AIM OF THE TASK
Each line from the one containing "abbrev Word := BitVec 32" through the end of the entries below should be transcribed exactly, and no other line.

Saved data entries:

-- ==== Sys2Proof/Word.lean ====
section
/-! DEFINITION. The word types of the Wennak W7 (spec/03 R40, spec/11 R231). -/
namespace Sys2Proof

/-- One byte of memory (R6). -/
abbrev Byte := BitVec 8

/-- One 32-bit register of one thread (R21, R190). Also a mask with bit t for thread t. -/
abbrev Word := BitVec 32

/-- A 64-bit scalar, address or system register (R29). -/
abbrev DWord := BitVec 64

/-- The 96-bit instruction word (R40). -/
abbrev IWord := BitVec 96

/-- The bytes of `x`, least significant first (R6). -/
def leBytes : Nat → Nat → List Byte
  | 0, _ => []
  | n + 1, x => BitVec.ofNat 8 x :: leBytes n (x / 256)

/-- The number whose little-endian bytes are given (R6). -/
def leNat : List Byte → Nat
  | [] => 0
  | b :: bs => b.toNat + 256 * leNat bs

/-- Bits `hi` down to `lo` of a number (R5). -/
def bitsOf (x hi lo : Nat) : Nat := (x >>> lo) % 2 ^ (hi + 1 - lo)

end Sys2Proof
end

COMPLETED TASK
abbrev Word := BitVec 32

/-- A 64-bit scalar, address or system register (R29). -/
abbrev DWord := BitVec 64

/-- The 96-bit instruction word (R40). -/
abbrev IWord := BitVec 96

/-- The bytes of `x`, least significant first (R6). -/
def leBytes : Nat → Nat → List Byte
  | 0, _ => []
  | n + 1, x => BitVec.ofNat 8 x :: leBytes n (x / 256)

/-- The number whose little-endian bytes are given (R6). -/
def leNat : List Byte → Nat
  | [] => 0
  | b :: bs => b.toNat + 256 * leNat bs

/-- Bits `hi` down to `lo` of a number (R5). -/
def bitsOf (x hi lo : Nat) : Nat := (x >>> lo) % 2 ^ (hi + 1 - lo)

end Sys2Proof
end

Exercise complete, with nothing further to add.